The current version of the cultivated peanut linkage map is a considerable improvement compared with the previously available versions (Table 4). There are two major reasons for this improvement. First, this is the only SNP-based linkage map that has been produced for cultivated peanut. Initially, genetic maps were developed for wild species with AA- and BB- genomes. For cultivated peanut species or crosses of cultivated and synthetic tetraploid peanut species, a few linkage maps have recently been constructed (Table 4), and some of these maps were based on multiple populations. Earlier maps used RFLP or AFLP markers, while the later maps were mainly based on SSR markers. Varshney et al.  constructed the first SSR linkage map for cultivated peanut. Since that time, the construction of SSR-based genetic linkage maps for A. hypogaea has proceeded rapidly. This study was the first to develop SNP markers on a large scale to construct a genetic map for cultivated peanut. Another obvious improvement is that the maximum number of markers for a linkage map in a single mapping population was used. Shirasawa et al.  published a high-density genetic map composed of 1,114 loci, including SSR and transposon markers. Another high-density map included 1,469 loci, with an average distance of 1.0 cM between adjacent loci . The map produced in the present study contains 1,685 markers, and the average genetic interval is 0.9 cM per marker. To our knowledge, the number of markers included in this map is the highest among the available population-specific linkage maps for tetraploid peanuts (Table 4).

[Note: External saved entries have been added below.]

/-- One millisecond of a band chain (R86, R87). -/
def agcMs (s : State) (m : AgcMeas) : State :=
  let x := getChain4 s m.chain
  let a := m.samples.foldl (takeRun x)
    { power := 0, kept := 0, full := 0, blanked := 0, taken := 0, left_ := if x.blankEn then x.blankLeft else 0 }
  let g := if x.agcFixed then x.gain else min 126 ((x.gainNow : Int) + gainStep x.agcTarget a).toNat
  setChain4 m.chain { x with
    gainNow := g, blankLeft := a.left_, figures := ((a.full, a.blanked, a.taken) :: x.figures).take 1000 } s

/-- The millisecond at t: the waiting actions, the gains, and every locked channel. -/
def gnssMs (t : Nat) (chans : List ChanMeas) (agc : List AgcMeas) (s : State) : State :=
  let s1 := (agc.filter (fun m => decide (m.chain < 4 * nAntennas s.member))).foldl agcMs (gnssView s)
  let s2 := (chans.filter (fun m => decide (m.ch < nChannels s.member))).foldl chanMs s1
  { s2 with gnss := { s2.gnss with lastMs := t } }

/-- GNSS_MS_TICK, at each whole millisecond. -/
def execGnssMsTick (chans : List ChanMeas) (agc : List AgcMeas) (s : State) : Host.Outcome State Fault Refusal :=
  let t := dueMult 1000000 s.gnss.lastMs s
  .next (if gnssRuns s && reaches t s then gnssMs t chans agc (beginAt t s) else begin_ 0 s)

/-! ### Notches (R88) -/

/-- Half the width of a chain's passband, Hz. -/
def passband (band : Nat) : Nat := [25500000, 20500000, 25500000, 16000000].getD band 0

/-- Where a notch stands, if it stands anywhere. -/
def notchAt (n : Notch) : Option Int :=
  match n.mode with
  | 1 => some n.freq
  | 2 => n.locked
  | _ => none

/-- A frequency lies within another notch of the chain. -/
def covered (notches : Tab Notch) (idx : Nat) (f : Int) : Bool :=
  notches.any (fun p => decide (p.1 ≠ idx) && match notchAt p.2 with
    | some c => decide (2 * (f - c).natAbs ≤ p.2.width * 10000)
    | none => false)

def strongest : List NotchTone → Option NotchTone
  | [] => none
  | t :: r => match strongest r with
    | some u => if t.level < u.level then some u else some t
    | none => some t

/-- An adaptive notch of a chain after a search: the strongest component it may lock to; the one it is locked to while that
stays within what it can follow, 100 kHz/s. -/
def notchLock (tones : List NotchTone) (s : State) (at_ : Nat × Nat) : State :=
  let x := getChain4 s at_.1
  let n := tabGet x.notches at_.2 Notch.init
  if n.mode ≠ 2 then s
  else
    let may := tones.filter (fun t => decide (t.chain = at_.1) && decide (100 ≤ t.level) &&
      decide (t.freq.natAbs ≤ passband (at_.1 % 4)) && !covered x.notches at_.2 t.freq)
    let near := match n.locked with
      | some f => strongest (may.filter (fun t => decide ((t.freq - f).natAbs ≤ 10000)))
      | none => none
    setChain4 at_.1
      { x with notches := tabSet x.notches at_.2 { n with locked := (near.or (strongest may)).map (fun t => t.freq) } } s

/-- The search at t: adaptive notches lock, follow, or have nothing to lock to. -/
def notchSearch (t : Nat) (tones : List NotchTone) (s : State) : State :=
  let all := (List.range (4 * nAntennas s.member)).flatMap (fun c => (List.range 8).map (fun i => (c, i)))
  let s1 := all.foldl (notchLock tones) s
  { s1 with gnss := { s1.gnss with lastNotch := t } }

/-- NOTCH_SEARCH, every 100 ms. -/
def execNotchSearch (tones : List NotchTone) (s : State) : Host.Outcome State Fault Refusal :=
  let t := dueMult 100000000 s.gnss.lastNotch s
  .next (if gnssRuns s && reaches t s then notchSearch t tones (beginAt t s) else begin_ 0 s)

/-! ### Assignment and searches (R90, R95, R97) -/

/-- The order of R95; a candidate without an elevation comes after those with one. -/
def skyBefore (a b : SkySat) : Bool :=
  if a.ant ≠ b.ant then !a.ant
  else if a.elev ≠ b.elev then
    match a.elev, b.elev with
    | some x, some y => decide (y < x)
    | some _, none => true
    | none, _ => false
  else if a.sig ≠ b.sig then decide (a.sig < b.sig)
  else decide (a.svid ≤ b.svid)

def insertSky (x : SkySat) : List SkySat → List SkySat
  | [] => [x]
  | y :: r => if skyBefore x y then x :: y :: r else y :: insertSky x r

def sameSignal (x : SkySat) (ant : Bool) (c : Channel) : Bool :=
  decide (c.ant = ant) && decide (c.sig = x.sig) && decide (c.svid = x.svid) && decide (c.k = x.k)

/-- The lowest idle automatic channel. -/
def idleChan (s : State) : Option Nat :=
  (List.range (nChannels s.member)).find? (fun c => decide ((getChan s c).state = .idle) && !(getChan s c).pinned)

/-- A signal may be searched on an antenna: its SIG and its chain are enabled, no channel tracks it there, and it is not
deferred (R95, R97, R113). -/
def searchable (x : SkySat) (s : State) : Bool :=
  decide (x.sig < 21) && Nat.testBit s.gnss.sigEn x.sig &&
    (getChain4 s (chainIx x.ant (sigInfo x.sig).band)).en && decide (natOfBool x.ant < nAntennas s.member) &&
    !s.gnss.channels.any (fun p => chanUsed p.2.state && sameSignal x x.ant p.2) &&
    !s.gnss.deferred.any (fun (a, g, v, k, t) => decide (a = x.ant ∧ g = x.sig ∧ v = x.svid ∧ k = x.k ∧ s.up < t))

/-- One candidate of the assignment: above 0 degrees by the almanac, or any where no almanac is held. -/
def assignSat (almanac : Bool) (s : State) (x : SkySat) : State :=
  let up := match x.elev with
    | some e => decide (0 < e)
    | none => !almanac
  let onA := s.gnss.channels.any (fun p => chanUsed p.2.state && sameSignal x false p.2)
  match (if up && searchable x s && (!x.ant || onA) then idleChan s else none) with
  | some c =>
    prepareLaws c (setChan c { Channel.init with
      state := .acq, ant := x.ant, sig := x.sig, k := x.k, svid := x.svid, spacing := (sigInfo x.sig).spacing,
      predicted := if x.predicted then some x.doppler else none, searchSince := s.up } s)
  | none => s

/-- A pinned channel whose deferral has passed is searched again. -/
def repin (s : State) (p : Nat × Channel) : State :=
  let c := p.2
  let x : SkySat := { ant := c.ant, sig := c.sig, svid := c.svid, k := c.k, elev := none, doppler := 0, predicted := false }
  if c.pinned ∧ c.state = .idle ∧ searchable x s = true then
    prepareLaws p.1 (setChan p.1 { c with state := .acq, searchSince := s.up } s)
  else s

/-- The assignment at t: automatic channels go to what the sky shows, in the order of R95. -/
def assignChannels (t : Nat) (sky : List SkySat) (s : State) : State :=
  let s1 := { s with gnss := { s.gnss with
    lastAssign := t, deferred := s.gnss.deferred.filter (fun (_, _, _, _, d) => decide (s.up < d)) } }
  (sky.foldr insertSky []).foldl (assignSat (sky.any (fun x => x.elev.isSome))) (s1.gnss.channels.foldl repin s1)

/-- CHANNEL_ASSIGN, at each whole second. -/
def execChannelAssign (sky : List SkySat) (s : State) : Host.Outcome State Fault Refusal :=
  let t := dueMult nsPerSec s.gnss.lastAssign s
  .next (if gnssRuns s && reaches t s then assignChannels t sky (beginAt t s) else begin_ 0 s)

/-- The channels that wait for a search, longest first; 32 of them are searched at once (R90). -/
def searching (s : State) : List Nat :=
  let w := (s.gnss.channels.filter (fun p => decide (p.2.state = .acq) || decide (p.2.state = .reacq)))
  let before := fun (p : Nat × Channel) =>
    (w.filter (fun q => decide (q.2.searchSince < p.2.searchSince) ||
      (decide (q.2.searchSince = p.2.searchSince) && decide (q.1 < p.1)))).length
  (w.filter (fun p => decide (before p < 32))).map (fun p => p.1)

Molecular markers and genetic linkage maps are the pre-requisites for undertaking genetic mapping of important traits and molecular breeding activities in crops. The female parent of the RIL population Zhonghua 5 is a popular high-yield cultivar in China, but it is susceptible to late leaf spot. However, the male parent, ICGV86699, has excellent resistance to this disease (Additional file 4), which is the most widely distributed peanut disease in China. The tools generated in this study will accelerate the genetic research and the process of introgression of beneficial traits into preferred varieties of cultivated peanut, such as resistance to late leaf spot. Because the high-density linkage groups were constructed based on molecular markers developed at the whole-genome level, it will also serve as a reference for positioning sequence scaffolds on the physical map to assist in the assembly of the peanut genome sequence.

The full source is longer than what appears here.